-- Opening Marker --

/-- OutOfBoundsButtonIsDropped: one past each end of the store. -/
theorem witness_out_of_bounds :
    (sample [.press 2]).pending = buttonEvent 2 false :: [] ∧ ¬ ((0 : Int) ≤ 2 ∧ (2 : Int) < (sample []).store.length) ∧
    (sample [.release (-1)]).pending = buttonEvent (-1) true :: [] ∧
    ¬ ((0 : Int) ≤ -1 ∧ (-1 : Int) < (sample []).store.length) := by decide

/-- SendAnswerIsOnlyReported, for both answers (60_exceptions R86, R99); its state is witness_router's. -/
theorem witness_send_answers :
    (Report.sendReturned false).error = some .transportSendFailure ∧ (Report.sendReturned true).error = none := by decide

/-- RouterDispatchesButtons and SendAnswerIsOnlyReported: the first and the last button, in a state that meets the invariant;
RouterDispatchesButtons' second clause one past the last. -/
theorem witness_router :
    (sample [.press 0]).Inv ∧ (sample [.press 0]).pending = buttonEvent 0 false :: [] ∧
    (sample []).store[(0 : Int).toNat]? = some ⟨.note, 9, 36⟩ ∧
    (sample [.release 1]).Inv ∧ (sample [.release 1]).pending = buttonEvent 1 true :: [] ∧
    (sample []).store[(1 : Int).toNat]? = some ⟨.controlChange, 3, 20⟩ ∧
    (sample [.press 2]).Inv ∧ ¬ ((0 : Int) ≤ 2 ∧ (2 : Int) < (sample []).store.length) :=
  ⟨sample_inv _, rfl, rfl, sample_inv _, rfl, rfl, sample_inv _, by decide⟩

/-- AttachFollowsItsContract: opened from NO_CONTROLLER, open failed, and already active. -/
theorem witness_attach :
    ({ State.reset with pending := [.attach 7 8 (some 1)] } : State).active = none ∧
    ({ State.reset with pending := [.attach 7 8 none] } : State).pending = .attach 7 8 none :: [] ∧
    (sample [.attach 7 8 (some 1)]).active ≠ none := by decide

/-- DetachFollowsItsContract: matching, another device, and no controller. -/
theorem witness_detach :
    (sample [.detach 7]).active = some ⟨1, 7, 2⟩ ∧ (⟨1, 7, 2⟩ : ActiveController).deviceId = 7 ∧
    (⟨1, 7, 2⟩ : ActiveController).deviceId ≠ 8 ∧ State.reset.active = none := by decide

/-- LifecycleFollowsItsStateMachine: steps into ACTIVE, out of it, and neither. -/
theorem witness_lifecycle :
    (after (step { State.reset with pending := [.attach 7 8 (some 1)] })).map State.lifecycle = some .active ∧
    (after (step (sample [.detach 7]))).map State.lifecycle = some .noController ∧
    (after (step (sample [.press 0]))).map State.lifecycle = some .active ∧
    (after (step State.reset)).map State.lifecycle = some .noController := by decide

/-- StoreChangesOnlyByItsLifecycle: a step of each of the three kinds changes the store. -/
theorem witness_store_changes :
    (after (step { State.reset with pending := [.attach 7 1 (some 1)] })).map State.store ≠ some State.reset.store ∧
    (after (step (sample [.detach 7]))).map State.store ≠ some (sample []).store ∧
    (after (step (sample [.configWrite 1 ⟨.note, 0, 0⟩]))).map State.store ≠ some (sample []).store := by decide

/-- ConfigurationWriteClamps: the last entry, and one past it. -/
theorem witness_configuration_write :
    ((0 : Int) ≤ 1 ∧ (1 : Int) < (sample []).store.length) ∧ ¬ ((0 : Int) ≤ 2 ∧ (2 : Int) < (sample []).store.length) ∧
    refusal (step (sample [.configWrite 2 ⟨.note, 0, 0⟩])) = some (.noSuchEntry 2) := by decide

/-- NextDispatchSeesTheWrite: the last button, written with corner values. -/
theorem witness_write_then_press :
    (0 : Int) ≤ 1 ∧ (1 : Int) < (sample []).store.length ∧ (ButtonConfig.mk .note 15 127).inRange = true ∧
    (sample [.configWrite 1 ⟨.note, 15, 127⟩, .press 1]).pending =
      .configWrite 1 ⟨.note, 15, 127⟩ :: buttonEvent 1 false :: [] := by decide

/-- UnconfiguredButtonsSendTheDefault: the last button of a controller of eight. -/
theorem witness_attach_then_press :
    State.reset.active = none ∧ (0 : Int) ≤ 7 ∧ (7 : Int) < (8 : Nat) ∧
    ({ State.reset with pending := [.attach 7 8 (some 1), .press 7] } : State).pending =
      .attach 7 8 (some 1) :: buttonEvent 7 false :: [] := by decide

/-- DetachedButtonsAreDropped: the release after the detach of 95_test_vectors P3, step 10. -/
theorem witness_detach_then_release :
    (sample [.detach 7, .release 0]).active = some ⟨1, 7, 2⟩ ∧
    (sample [.detach 7, .release 0]).pending = .detach 7 :: buttonEvent 0 true :: [] := by decide

/-- ButtonsBeforeAttachAreDropped: process start with a press pending, and the state after the detach of 95_test_vectors P3 with
the release of step 10 left. -/
theorem witness_buttons_without_controller :
    ({ State.reset with pending := [.press 0] } : State).Inv ∧
    ({ State.reset with pending := [.press 0] } : State).pending = buttonEvent 0 false :: [] ∧
    { sample [.release 0] with active := none, store := [] }.Inv ∧
    (after (step (sample [.detach 7, .release 0]))).map (fun t => (t.active, t.store, t.pending)) =
      some (none, [], buttonEvent 0 true :: []) :=
  ⟨⟨by simp [State.reset], rfl, rfl, by simp [State.reset], rfl, by simp [State.reset]⟩, rfl,
    ⟨by simp, rfl, (sample_inv []).counted, (sample_inv []).historySound, rfl, List.Sublist.refl _⟩, by decide⟩

/-- FailedOpensAreDeviceUnavailable: an open that fails, one that succeeds, and a port open. -/
theorem witness_opens :
    ({ State.reset with pending := [.attach 7 8 none] } : State).active = none ∧
    (after (step { State.reset with pending := [.attach 7 8 none] })).map (fun t => t.reports.map Report.error) =
      some [some .deviceUnavailable] ∧
    (after (step { State.reset with pending := [.attach 7 8 (some 1)] })).map (fun t => t.reports.map Report.error) =
      some [none] ∧
    (sample [.openPort 0]).pending = .openPort 0 :: [] := by decide

/-- EventsAreProcessedInArrivalOrder and BlockKeepsNoHiddenState: two steps on one event over one store, from states with
different histories; HostCallsPresentNothing: a step on a port call, on an attach and on a write. -/
theorem witness_steps_complete :
    (after (step (sample [.press 0, .release 0]))).map State.pending = some [.release 0] ∧
    (after (step { sample [.press 0] with history := [], k := 0 })).map State.messages =
      some [⟨0x99#8, 0x24#8, some 0x5A#8⟩] ∧
    (after (step (sample [.openPort 0]))).map State.k = some 1 ∧
    (after (step (sample [.attach 8 1 none]))).map State.k = some 1 ∧
    (after (step (sample [.configWrite 0 ⟨.note, 1, 1⟩]))).map State.k = some 1 ∧
    (after (step (sample [.command 0x1FFF]))).map State.k = some 2 := by decide

/-- StepRunsThePresentedOperation: the largest word, an encoded operation, the lines and a request. -/
theorem witness_presented :
    (8191 : Nat) < 8192 ∧ encode (.ccRelease 15 127) = some 8191#13 ∧
    (sample [.command 8191]).pending = .command (8191#13 : CmdWord).toNat :: [] ∧
    (sample [.ports ⟨1#1, 15#4, 127#7, 1#1⟩]).pending = .ports ⟨1#1, 15#4, 127#7, 1#1⟩ :: [] ∧
    (sample [.request ⟨.note, 0, 0⟩ false]).pending = .request ⟨.note, 0, 0⟩ false :: [] := by decide

/-- IdleStepKeepsTheState: nothing pending. -/
theorem witness_idle : (sample []).pending = [] := by decide

/-- StepKeepsTheInvariant: a state that meets the invariant and takes a step. -/
theorem witness_step_from_invariant : (sample [.press 0]).Inv ∧ (after (step (sample [.press 0]))).isSome = true :=
  ⟨sample_inv _, by decide⟩

/-- RunsKeepTheInvariant: a state that meets the invariant and completes a run of two steps. -/
theorem witness_run_from_invariant : (sample [.press 0, .detach 7]).Inv ∧
    (after (runFrom 2 (sample [.press 0, .detach 7]))).isSome = true :=
  ⟨sample_inv _, by decide⟩

/-- ButtonRunSendsItsMessages: three notifications, one of them out of bounds. -/
theorem witness_button_run :
    (sample [.press 0, .press 2, .release 1]).Inv ∧
    (sample [.press 0, .press 2, .release 1]).pending =
      [((0 : Int), false), (2, false), (1, true)].map (fun e => buttonEvent e.1 e.2) :=
  ⟨sample_inv _, by decide⟩

/-- EventRunsAgreeWithQueuedRuns, WordStreamsRunForever and ButtonStreamsRunForever: a state that meets the invariant with nothing
pending; and a stream whose run of two events is refused at the second. -/
theorem witness_streams :
    (sample []).Inv ∧ (sample []).pending = [] ∧
    refusal (runEvents (fun n => .command (8191 + n)) 2 (sample [])) = some (.notACommandWord 8192) :=
  ⟨sample_inv [], rfl, by decide⟩
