-- ==== Sys2Proof/Syntax.lean ====
section
/-!
DEFINITION. The commands of the block: one constructor per row of spec/opcode_table.json, with the row's operands.  A
row that is a command packet carries the header under which the command processor takes it, path and class included;
a row that is a happening carries what the happening brings from outside.
-/
namespace Sys2Proof
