-- ==== Sys2Proof/Machine/RegMap.lean ====
section
/-!
DEFINITION. The register fields of the parameter space, one row per field of the register tables of spec/
(Tables 02-10, 03-7, 04-9, 05-9, 06-9, 06-10, 07-11, 08-13, 09-7, 10-10, 10-11, 11-9, 12-5, 13-7, 14-6, 14-7,
15-5, 16-8 and 17-4), at its absolute byte offset (R480, Table 17-1): the offset of its word, the strides of its
indices, its least significant bit, its width, its access code (R7), its reset value and, for a field software
writes, the values its table admits.  A field whose reset column reads Live, Strap or Identity stands here at 0:
the happening that sets it is the one the spec names (INTERNAL_RELEASE and its like).
-/
namespace Sys2Proof.Machine
open Sys2Proof


/-! Block CMD, Table 02-10. -/

/-- Table 02-10: RW, `CMD_Hx_RING_BASE`. -/
def CMD_Hx_RING_BASE : Row := ⟨0x10000, [⟨0x40, 0, 0, 2⟩], 0, 64, .rw, 0x0, 0, 0xFFFFFFFFFFFFFFFF⟩
/-- Table 02-10: RW, `CMD_Hx_RING_LOG2`. -/
def CMD_Hx_RING_LOG2 : Row := ⟨0x10008, [⟨0x40, 0, 0, 2⟩], 0, 4, .rw, 0x4, 4, 0xC⟩
/-- Table 02-10: RW, `CMD_Hx_RING_EN`. -/
def CMD_Hx_RING_EN : Row := ⟨0x10008, [⟨0x40, 0, 0, 2⟩], 8, 1, .rw, 0x0, 0, 0x1⟩
/-- Table 02-10: RO, `CMD_Hx_RING_HEAD`. -/
def CMD_Hx_RING_HEAD : Row := ⟨0x10008, [⟨0x40, 0, 0, 2⟩], 16, 16, .ro, 0x0, 0, 0xFFFF⟩
/-- Table 02-10: W1C, `CMD_Hx_RING_ERR`. -/
def CMD_Hx_RING_ERR : Row := ⟨0x10008, [⟨0x40, 0, 0, 2⟩], 32, 1, .w1c, 0x0, 0, 0x1⟩
/-- Table 02-10: RW, `CMD_Hx_RING_TAIL`. -/
def CMD_Hx_RING_TAIL : Row := ⟨0x10010, [⟨0x40, 0, 0, 2⟩], 0, 16, .rw, 0x0, 0, 0xFFFF⟩
/-- Table 02-10: RW, `CMD_Hx_EVT_BASE`. -/
def CMD_Hx_EVT_BASE : Row := ⟨0x10018, [⟨0x40, 0, 0, 2⟩], 0, 64, .rw, 0x0, 0, 0xFFFFFFFFFFFFFFFF⟩
/-- Table 02-10: RW, `CMD_Hx_EVT_LOG2`. -/
def CMD_Hx_EVT_LOG2 : Row := ⟨0x10020, [⟨0x40, 0, 0, 2⟩], 0, 4, .rw, 0x4, 4, 0xC⟩
/-- Table 02-10: RW, `CMD_Hx_EVT_EN`. -/
def CMD_Hx_EVT_EN : Row := ⟨0x10020, [⟨0x40, 0, 0, 2⟩], 8, 1, .rw, 0x0, 0, 0x1⟩
/-- Table 02-10: RW, `CMD_Hx_EVT_URGENT`. -/
def CMD_Hx_EVT_URGENT : Row := ⟨0x10020, [⟨0x40, 0, 0, 2⟩], 9, 1, .rw, 0x0, 0, 0x1⟩
/-- Table 02-10: RW, `CMD_Hx_EVT_GROUPS`. -/
def CMD_Hx_EVT_GROUPS : Row := ⟨0x10020, [⟨0x40, 0, 0, 2⟩], 16, 16, .rw, 0x0, 0, 0xFFFF⟩
/-- Table 02-10: RO, `CMD_Hx_EVT_WRITE`. -/
def CMD_Hx_EVT_WRITE : Row := ⟨0x10020, [⟨0x40, 0, 0, 2⟩], 32, 16, .ro, 0x0, 0, 0xFFFF⟩
/-- Table 02-10: RW, `CMD_Hx_EVT_READ`. -/
def CMD_Hx_EVT_READ : Row := ⟨0x10028, [⟨0x40, 0, 0, 2⟩], 0, 16, .rw, 0x0, 0, 0xFFFF⟩
/-- Table 02-10: RO, `CMD_Hx_PENDING`. -/
def CMD_Hx_PENDING : Row := ⟨0x10030, [⟨0x40, 0, 0, 2⟩], 0, 16, .ro, 0x0, 0, 0xFFFF⟩
/-- Table 02-10: RC, `CMD_Hx_LOST`. -/
def CMD_Hx_LOST : Row := ⟨0x10030, [⟨0x40, 0, 0, 2⟩], 16, 32, .rc, 0x0, 0, 0xFFFFFFFF⟩
/-- Table 02-10: RW, `CMD_SS_GROUPS`. -/
def CMD_SS_GROUPS : Row := ⟨0x10080, [], 0, 16, .rw, 0xFFFE, 0, 0xFFFF⟩
/-- Table 02-10: RW, `CMD_SS_CTL_EVTN_EN`. -/
def CMD_SS_CTL_EVTN_EN : Row := ⟨0x10080, [], 16, 1, .rw, 0x1, 0, 0x1⟩
/-- Table 02-10: RC, `CMD_SS_LOST`. -/
def CMD_SS_LOST : Row := ⟨0x10080, [], 32, 32, .rc, 0x0, 0, 0xFFFFFFFF⟩
/-- Table 02-10: RW, `CMD_MT_IPV4`. -/
def CMD_MT_IPV4 : Row := ⟨0x10088, [], 0, 32, .rw, 0xA9FE4E47, 0, 0xFFFFFFFF⟩
/-- Table 02-10: RW, `CMD_MT_PREFIX`. -/
def CMD_MT_PREFIX : Row := ⟨0x10088, [], 32, 8, .rw, 0x10, 0, 0x20⟩
/-- Table 02-10: RW, `CMD_MT_UDP_PORT`. -/
def CMD_MT_UDP_PORT : Row := ⟨0x10090, [], 0, 16, .rw, 0xCE4E, 0, 0xFFFF⟩
/-- Table 02-10: RC, `CMD_DISCARD_MT`. -/
def CMD_DISCARD_MT : Row := ⟨0x10098, [], 0, 32, .rc, 0x0, 0, 0xFFFFFFFF⟩
/-- Table 02-10: RC, `CMD_DISCARD_TRAIN`. -/
def CMD_DISCARD_TRAIN : Row := ⟨0x10098, [], 32, 32, .rc, 0x0, 0, 0xFFFFFFFF⟩
/-- Table 02-10: RC, `CMD_BAR0_WRITES`. -/
def CMD_BAR0_WRITES : Row := ⟨0x100A0, [], 0, 32, .rc, 0x0, 0, 0xFFFFFFFF⟩
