/-- Take `n` cells one at a time, each from the first account of the chain that has a free cell (R327); `mac` limits the
shared cells of best-effort frames, 255 where there is no limit. -/
def takeCells (s : State) (chain : List Nat) (mac : Nat) : Nat → List (Nat × Nat) → Option (List (Nat × Nat))
  | 0, got => some got
  | n + 1, got =>
    let free (a : Nat) : Bool := s.acctUsed a + cellsIn a got < s.acctSize a
      && (a != 14 || mac == 255 || s.sharedOf mac + cellsIn 14 got < s.rd (MAC_n_SHARED_MAX.f mac))
    match chain.find? free with
    | some a => takeCells s chain mac n (addCell a got)
    | none => none

/-- Cells a frame of `len` bytes takes (spec/10, The packet buffer). -/
def cellsFor (len : Nat) : Nat := (len + 255) / 256

/-- Categories of Table 10-7 as chains of accounts: 0 scheduled, 1 publish, 2 launch, 3 control, 4 and 5 the hosts, 6 to 13
the priorities, 14 shared, 16 + n the cells of MAC n. -/
def chainScheduled : List Nat := [0]
def chainPublish : List Nat := [1]
def chainLaunch : List Nat := [2, 14]
def chainControl : List Nat := [3, 14]
def chainHost (hb : Bool) (q : Nat) : List Nat := [4 + hx hb, 6 + q % 8, 14]
def chainBestEffort (mac q : Nat) : List Nat := [16 + mac, 6 + q % 8, 14]

/-- Bring the words that show cells in use to what is held. -/
def State.syncCells (s : State) (mac : Nat) : State :=
  let u (a : Nat) : Nat := s.acctUsed a
  let total := (s.net.held.map (fun h => (h.cells.map Prod.snd).foldl (· + ·) 0)).foldl (· + ·) s.net.pubCells
  let s1 := (((((((s.wr MAC_USED_SCHED.f (u 0)).wr MAC_USED_PUB.f (u 1)).wr MAC_USED_LAUNCH.f (u 2)).wr
    MAC_USED_CTL.f (u 3)).wr MAC_USED_HA.f (u 4)).wr MAC_USED_HB.f (u 5)).wr MAC_USED_SHARED.f (u 14)).wr
    MAC_FREE.f (s.rd MAC_BUF_TOTAL.f - s.rd MAC_BUF_RETIRED.f - total)
  if mac ≤ 80 then (s1.wr (MAC_n_RES_USED.f mac) (u (16 + mac))).wr (MAC_n_SH_USED.f mac) (s.sharedOf mac) else s1

/-- Admit a frame to the buffer: its number and the state that holds it, or none when a cell is missing (R327). -/
def enterBuffer (w : Wire) (chain : List Nat) (mac refs : Nat) (desc : Option TxDesc) (s : State) : Option (Nat × State) :=
  let limit := if chain.any (fun a => 16 ≤ a) then mac else 255
  match takeCells s (if s.unreserved then [14] else chain) limit (cellsFor (wireLen w)) [] with
  | none => none
  | some cells =>
    let id := s.net.nextBuf
    let h : Held := { id := id, wire := w, cells := cells, mac := mac, refs := refs, desc := desc }
    some (id, { s with net := { s.net with held := s.net.held ++ [h], nextBuf := id + 1 } }.syncCells mac)

/-- A held frame by number. -/
def State.heldOf (s : State) (id : Nat) : Option Held := s.net.held.find? (fun h => h.id == id)

/-- Change a held frame. -/
def State.setHeld (s : State) (id : Nat) (g : Held → Held) : State :=
  { s with net := { s.net with held := s.net.held.map (fun h => if h.id == id then g h else h) } }

/-- Status of a finished host frame (Table 07-8). -/
def txStatus (d : TxDesc) : Nat :=
  let n := popcount 128 d.sent
  if n = 0 then (if d.removed then 0x0011 else if d.lateWindow then 0x0010 else 0x0002)
  else if n ≥ d.copies then 0x0000 else 0x0001

/-- Write a transmit descriptor back (R229, R227): vector 4; discarded after a reset of the endpoint. -/
def txWriteBack (d : TxDesc) (status : Nat) (s : State) : State :=
  if d.abandoned then s
  else
    ((wakePath (116 + hx d.hb) s).emit (.txWriteBack d.hb d.index d.sent d.time status d.event d.defers (1 + 2 * b2n d.launchLate))).emit
      (.msix d.hb 4)

/-- Give back one reference; at zero the cells go back and a host frame is written back (R329). -/
def unref (id : Nat) (s : State) : State :=
  match s.heldOf id with
  | none => s
  | some h =>
    if h.refs ≤ 1 then
      let s1 := { s with net := { s.net with held := s.net.held.filter (fun x => x.id != id) } }.syncCells h.mac
      match h.desc with
      | some d => txWriteBack d (txStatus d) s1
      | none => s1
    else s.setHeld id (fun x => { x with refs := x.refs - 1 })

/-! Queues (R318, R319). -/

/-- Copies in one queue of a MAC, oldest first. -/
def State.queueOf (s : State) (n q : Nat) : List Copy := s.net.queue.filter (fun c => c.mac == n && c.queue == q)

/-- Bring the fill words of a MAC to its queues. -/
def State.syncQueues (s : State) (n : Nat) : State :=
  let fill (q : Nat) : Nat := (s.queueOf n q).length
  let s1 := (List.range 4).foldl (fun t q => t.wr (MAC_n_Qq_FILL_LO.f n q) (fill q)) s
  let s2 := (List.range 4).foldl (fun t q => t.wr (MAC_n_Qq_FILL_HI.f n q) (fill (q + 4))) s1
  s2.wr (MAC_n_LQ_FILL.f n) (fill 8)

-- Closing Marker --

** Goal of the exercise **
All that is wanted is an exact copy of the lines above from the one with "(sample [.detach 7]).active" through the one with "(after (step (sample [.detach 7]))).map State.store", with both ends included.

** Solved exercise **
    (sample [.detach 7]).active = some ⟨1, 7, 2⟩ ∧ (⟨1, 7, 2⟩ : ActiveController).deviceId = 7 ∧
    (⟨1, 7, 2⟩ : ActiveController).deviceId ≠ 8 ∧ State.reset.active = none := by decide

/-- LifecycleFollowsItsStateMachine: steps into ACTIVE, out of it, and neither. -/
theorem witness_lifecycle :
    (after (step { State.reset with pending := [.attach 7 8 (some 1)] })).map State.lifecycle = some .active ∧
    (after (step (sample [.detach 7]))).map State.lifecycle = some .noController ∧
    (after (step (sample [.press 0]))).map State.lifecycle = some .active ∧
    (after (step State.reset)).map State.lifecycle = some .noController := by decide

/-- StoreChangesOnlyByItsLifecycle: a step of each of the three kinds changes the store. -/
theorem witness_store_changes :
    (after (step { State.reset with pending := [.attach 7 1 (some 1)] })).map State.store ≠ some State.reset.store ∧
    (after (step (sample [.detach 7]))).map State.store ≠ some (sample []).store ∧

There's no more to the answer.